The frequency of the harassing conduct that Plaintiff Houston complains of is, the Court finds, sporadic rather than concentrated or incessant or pervasive. The July 2006 incident and the August 2007 incident are separated by over a year. The sporadic nature of these incidents may be due in part to the fact that as a sales representative Plaintiff was in the field calling on her clients the majority of her working hours rather than in an office in constant contact with Defendant Perkins. However, that physical separation is a valid consideration when determining whether her working environment was hostile.

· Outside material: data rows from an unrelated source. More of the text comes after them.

-- ==== Sys2Proof/Machine/System.lean ====
section
/-!
DEFINITION. Control registers, traps, events, feature words and translation invalidation (R66–R71, R191–R196, R334, R335, R409, R410,
R429), with the events EVENT_TAKEN, HALT_WAKE and TLBI_PERFORMED.
-/
namespace Sys2Proof.Machine

/-! ## Reading control registers (Tables 2.5, 2.6) -/

/-- STRM: BOUND, END, DIR and REG of each slot. -/
def strmWord (x : Strand) : Nat :=
  ((List.range 4).map (fun k =>
    match streamAt x.streams k with
    | none => 0
    | some t => (t.reg.val + 32 * b2n t.dir + 64 * b2n t.ended + 128) * 2 ^ (8 * k))).foldl (· + ·) 0

def thaWord (c : Cluster) : Nat := c.allow + 256 * c.ref + 65536 * c.temp

/-- THA of the strand's own cluster. -/
def State.tha (s : State) : Nat := thaWord (s.cluster (clusterOf s.cur.core))

/-- The value of a control register. VCP is the pc: instructions commit in order (log 4). -/
def State.readCreg (s : State) (n : Nat) : Word :=
  let x := s.me
  match n with
  | 0x00 => BitVec.ofNat 64 x.vl
  | 0x01 => BitVec.ofNat 64 x.vg
  | 0x02 => x.pc
  | 0x03 => BitVec.ofNat 64 x.vsx
  | 0x04 => BitVec.ofNat 64 x.rmode
  | 0x05 => BitVec.ofNat 64 x.fpflags
  | 0x06 => BitVec.ofNat 64 x.fpctl
  | 0x07 => BitVec.ofNat 64 x.nbr
  | 0x08 => BitVec.ofNat 64 (strmWord x)
  | 0x09 => x.seed
  | 0x0A => x.sbase
  | 0x0B => BitVec.ofNat 64 (x.mcntId * 2 ^ 48 + x.mcntOcc % 2 ^ 48)
  | 0x0C => BitVec.ofNat 64 x.slkctl
  | 0x0D => BitVec.ofNat 64 x.exs
  | 0x0E => x.ctb
  | 0x0F => x.tshp
  | 0x80 => BitVec.ofNat 64 ((s.pcore s.cur.pid s.cur.core).accst.get 0)
  | 0x81 => BitVec.ofNat 64 ((s.pcore s.cur.pid s.cur.core).accst.get 1)
  | 0x90 => BitVec.ofNat 64 s.tha
  | n =>
    if n < 0x18 then BitVec.ofNat 64 (x.slkt.toList.getD (n - 0x10) 0)
    else if n < 0x40 then s.myPart.fmt.toList.getD (n - 0x20) 0
    else x.cts.toList.getD (n - 0x40) 0

/-- MFS: every older instruction has committed (R71). -/
def execMfs (d : SReg) (creg : BitVec 12) (s : State) : Out := writeNext d (s.readCreg creg.toNat) 8 s

/-! ## Writing control registers (R67, R68, R70, R78) -/

/-- R78: values of FMTn that an MTS refuses. -/
def fmtValueOk (v : Word) : Bool :=
  let sc := narScale v
  decide (2 ≤ narW v ∧ narW v ≤ 8) && decide (narE v + narS v ≤ narW v) && decide (narSpec v ≠ 3)
    && (decide (narE v ≠ 0) || decide (narSpec v = 2))
    && (decide (narSpec v ≠ 0) || (decide (2 ≤ narE v) && decide (1 ≤ narM v)))
    && decide (sc / 2 ^ 31 = 0) && decide (0 < sc / 2 ^ 23 ∧ sc / 2 ^ 23 < 255)

/-- The fields of FMTn that hold a value: reserved bits read as 0 (R13). -/
def fmtMask : Word := 0xFFFFFFFFFF0FF00F

/-- Writing 1 to STRM.END of a slot clears it. -/
def clearEnds (x : Strand) (v : Nat) : Strand :=
  (List.range 4).foldl (fun x k =>
    match streamAt x.streams k with
    | none => x
    | some t => if v.testBit (8 * k + 6) then { x with streams := x.streams.setIfInBounds k (some { t with ended := false }) } else x) x

/-- The strand after an MTS of v to register n that is allowed; read-only registers keep their value. -/
def writeCreg (x : Strand) (n : Nat) (v : Nat) : Strand :=
  match n with
  | 0x03 => { x with vsx := v % 2 ^ 16 }
  | 0x04 => { x with rmode := v % 8 }
  | 0x05 => { x with fpflags := v % 32 }
  | 0x06 => { x with fpctl := v % 4 }
  | 0x07 => { x with nbr := v % 2 ^ 14 }
  | 0x08 => clearEnds x v
  | 0x09 => { x with seed := BitVec.ofNat 64 v }
  | 0x0A => { x with sbase := BitVec.ofNat 64 v }
  | 0x0C => { x with slkctl := v % 4 }
  | 0x0D => { x with exs := v % 2 ^ 32 }
  | n => if 0x10 ≤ n ∧ n < 0x18 then { x with slkt := x.slkt.setIfInBounds (n - 0x10) (v % 4096) } else x

/-- MTS. The instruction commits first, so that a value written to VSX is the start index of the next instruction. -/
def execMts (a : SReg) (creg : BitVec 12) (s : State) : Out :=
  let n := creg.toNat
  let v := s.rS a
  finish (
    if (n = 2 ∨ n = 3) ∧ s.me.mode = .user then .stop (.trap cPRIV 0 s.cur.word) s
    else if n = 4 ∧ 6 ≤ v.toNat % 8 then s.illegal
    else if 0x20 ≤ n ∧ n < 0x30 then
      if s.feature 8 = false ∨ fmtValueOk v = false then s.illegal
      else
        let p := s.myPart
        .ok ((s.setPart s.cur.pid { p with fmt := p.fmt.setIfInBounds (n - 0x20) (v &&& fmtMask) }).advance 8)
    else
      let s1 := s.advance 8
      .ok (s1.setMe (writeCreg s1.me n v.toNat)))

/-! ## SVC, BRK, ERET (R192, R407, R409) -/

def execSvc (code : BitVec 16) (s : State) : Out := finish (.stop (.trap cSVC 0 (zx code)) s)
def execBrk (code : BitVec 16) (s : State) : Out := finish (.stop (.trap cBRK 0 (zx code)) s)

/-- The 8-byte word at an offset of a record read as bytes. -/
def wordAt (bs : List Byte) (off : Nat) : Word := BitVec.ofNat 64 (leNat ((bs.drop off).take 8))

/-- The strand after ERET from the record's bytes. -/
def restoreRecord (x : Strand) (bs : List Byte) : Strand :=
  let y := (((x.wS 1 (wordAt bs 0x30)).wS 2 (wordAt bs 0x38)).wS 3 (wordAt bs 0x40)).wS 4 (wordAt bs 0x48)
  { y with
    vsx := (wordAt bs 0x20).toNat % 2 ^ 16
    mode := if (wordAt bs 0).getLsbD 8 then .supervisor else .user
    pc := alignTarget (wordAt bs 0x08) }

/-- ERET: the record is read as loads of the strand; then the return address is checked (R149, R157). -/
def eretRes (s : State) : Res :=
  match permit s s.who s.me.uid true 0 false s.recordVa 0x50 .read with
  | .error t => .stop t s
  | .ok (ps, s1) =>
    let r := loadPieces s1 ps
    match s.checkTarget (alignTarget (wordAt r.1 0x08)) with
    | some t => .stop t s
    | none => .ok ((r.2.setMe (restoreRecord r.2.me r.1)).request (.cls 0) ps false)

def execEret (s : State) : Out := finish (s.priv eretRes)

/-! ## FEATQ (R193, R334, R335, R438) -/

/-- Leaf 9: Fr and STOP of the running launch, or 0 where its sizes are not resolved. DESIGN CHOICE (log 75): a launch whose descriptor holds
FR = 0 is taken as one without resolved sizes, since no field says so (R334). -/
def State.leaf9 (s : State) : Nat :=
  match s.myLaunch with
  | some l => if l.fr = 0 then 0 else l.fr % 2 ^ 32 + 2 ^ 32 * (s.myCtx.stop % 2 ^ 32)
  | none => 0

def State.leaf (s : State) (n : Nat) : Word :=
  let v := s.vf s.myCtx.vfn
  match n with
  | 0 => BitVec.ofNat 64 v.leaf0
  | 1 => Config.leaf1 s.fw.image &&& v.mask1
  | 8 => BitVec.ofNat 64 (s.cur.core + 2 ^ 10 * s.cur.strand + 2 ^ 16 * s.g)
  | 9 => BitVec.ofNat 64 s.leaf9
  | _ => 0

def execFeatq (d : SReg) (leaf : Fin 64) (s : State) : Out := writeNext d (s.leaf leaf.val) 8 s

/-! ## TLBI (R194, R429) -/

/-- Does a TLBI of partition pid, issued in function vfn, remove this entry? -/
def tlbiHits (pid vfn kind page slot : Nat) (e : TlbEntry) : Bool :=
  if e.pid ≠ pid then false
  else
    match kind with
    | 0 => true
    | 1 =>
      decide (slot < 64) && (decide (e.page = page) || (e.big && decide (e.page / 8192 = page / 8192)))
        && (if e.glob then decide (e.vfn = vfn) else decide (e.slot = slot))
    | _ => !e.glob && decide (e.slot = slot)

/-- Removes the entries that hit from every TLB of the package. -/
def State.purgeTlb (s : State) (hit : TlbEntry → Bool) : State :=
  { s with
    cores := s.cores.map (fun c => (c.1, { c.2 with tlb := c.2.tlb.filter (fun e => !hit e) }))
    clusters := s.clusters.map (fun c => (c.1, { c.2 with tlb := c.2.tlb.filter (fun e => !hit e) })) }

/-- No strand of the partition holds a store that it translated before, and no transfer part of a block (R272). -/
def State.storesDone (s : State) (pid : Nat) : Bool :=
  s.strands.all (fun c => decide (c.2.stores = []) || decide (ownerOf s.parts (c.1 / 8) (c.1 % 8) ≠ some pid))
    && s.xfers.all (fun c => decide (c.2.held = [] ∨ c.2.pid ≠ pid))

/-- TLBI removes the entries and drains the strand's stores; it is performed once no store translated before is left, and until
then the strand waits. -/
def execTlbi (a b : SReg) (kind scope : Fin 8) (s : State) : Out :=
  let _ := scope
  finish (s.priv (fun s =>
    let hit := tlbiHits s.cur.pid s.myCtx.vfn kind.val ((s.rS a).toNat / 65536) (s.rS b).toNat
    let s1 := s.drain.purgeTlb hit
    if s1.storesDone s1.cur.pid then .ok (s1.advance 8) else .wait .tlbi s1))

def execTlbiPerformed (core strand : Nat) (s : State) : Out :=
  let x := s.strand core strand
  if x.run = .waiting .tlbi ∧ s.storesDone ((ownerOf s.parts core strand).getD 0) = true then
    .next (s.setStrand core strand { x with pc := x.pc + 8, vsx := 0, run := .ready, readyAt := s.now })
  else .next s

/-! ## Events (R196, R410) -/

/-- Pending and enabled (R196). -/
def Strand.slackexDue (x : Strand) : Bool := x.pendSlackex && x.slkctl.testBit 0
def Strand.thermalDue (x : Strand) : Bool := x.pendThermal && x.slkctl.testBit 1
def Strand.eventDue (x : Strand) : Bool := x.slackexDue || x.thermalDue

def execEvack (cause : BitVec 8) (s : State) : Out :=
  let x := s.me
  let y := if cause.toNat = cSLACKEX then { x with pendSlackex := false } else { x with pendThermal := false }
  .next ((s.setMe y).advance 8)

/-- HALT: the strand stops at pc + 8, unless an enabled event is pending already. -/
def execHalt (s : State) : Out :=
  finish (s.priv (fun s =>
    let s1 := s.drain.advance 8
    .ok (if s1.me.eventDue then s1 else s1.setMe { s1.me with run := .halted })))

/-- A halted strand resumes: an enabled event has become pending, or the hypervisor restarts it. A strand halted because its
launch was stopped does not. Log 48. -/
def execHaltWake (core strand : Nat) (s : State) : Out :=
  let x := s.strand core strand
  let dead := match x.task with
    | some t => (match s.launchOf t.vfn t.seq with | some l => l.stopped | none => false)
    | none => false
  .next (if x.run = .halted ∧ dead = false then s.wake core strand else s)

/-- A strand at a trap point that goes on from there: it issues, or waits for anything but its pre-emption. -/
def Run.live : Run → Bool
  | .ready => true
  | .waiting w => decide (w ≠ .s2stop)
  | .idle => false
  | .halted => false
  | .exited => false

/-- The first word at pc, 0 where it cannot be fetched. -/
def State.peekWord (s : State) : Nat :=
  match s.fetchWord s.me.pc with
  | .ok (w, _) => w
  | .error _ => 0

/-- The strand no longer waits for matrix mode (its MMODE.enter is executed again). -/
def State.leaveQueue (s : State) : State :=
  let c := s.pcore s.cur.pid s.cur.core
  if c.mmWait.contains s.cur.strand then
    s.setPCore s.cur.pid s.cur.core { c with mmWait := c.mmWait.filter (· ≠ s.cur.strand) }
  else s

/-- A pending enabled event is taken in user mode, SLACKEX first; EPC is the oldest uncommitted instruction: a load whose data have not
arrived is squashed (R411, R412). -/
def execEventTaken (core strand : Nat) (s : State) : Out :=
  let s := s.squash core strand
  let x := s.strand core strand
  if x.mode = .user ∧ x.run.live = true ∧ x.eventDue = true then
    let s0 := match x.run with
      | .waiting (.yield _ _) => s
      | _ => s.wake core strand
    let s1 := s0.actAs core strand
    let s2 := { s1 with cur := { s1.cur with word := BitVec.ofNat 64 s1.peekWord } }
    let s3 := s2.leaveQueue
    .next (if x.slackexDue then s3.takeTrap cSLACKEX x.pc 0 (BitVec.ofNat 64 x.exs) true
      else s3.takeTrap cTHERMAL x.pc 0 (BitVec.ofNat 64 s3.tha) true)
  else .next s

end Sys2Proof.Machine
end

The harassing conduct of which Plaintiff complains is not sufficiently severe. Plaintiff has shown only one incident when Defendant Perkins used what could be seen as a racial slur against her. That was when Defendant Perkins, herself an African-American, congratulated Plaintiff on her sales numbers by stating, "[W]ay to go, Negro." (Docket No. 34, Ex. A at 77.) A review of the conduct Plaintiff complains about reveals that Defendant Perkins' remarks, even if belittling and offensive, were often intended to raise Plaintiff's level of performance rather than to present obstacles to her better performance. Examples of this are Defendant Perkins' suggestions for Plaintiff to arrive early and stay late for meetings, to dress professionally, and to fully expound on her thoughts when writing reports.
The record does not show any physically threatening conduct. Although Plaintiff may well have been embarrassed by some of Defendant Perkins' comments, the evidence fails to show public humiliation because the comments were generally made to Plaintiff in private (such as when the veterinarian left the office during the "ask" incident), or made by private communications (email or phone call), or made when Plaintiff was with only one colleague (Tiffany McGee) and the comments were directed to both subordinates. The evidence of Defendant Perkins' treatment of Plaintiff's black colleagues does not change this analysis. (See Docket No. 35, Ex. B, Affidavit of Ashley Miller, and Ex. C, Affidavit of Derek Holland.)
Based on the entirety of the circumstances surrounding Plaintiff's work conditions, the Court determines as a matter of law, taking her averments as true, that Plaintiff Houston was not subjected to a racially hostile work environment.
Conclusion
For the foregoing reasons, IT IS RECOMMENDED that Defendants' amended motion for summary judgment (Docket No. 33) be granted in full, and that this action be dismissed with prejudice.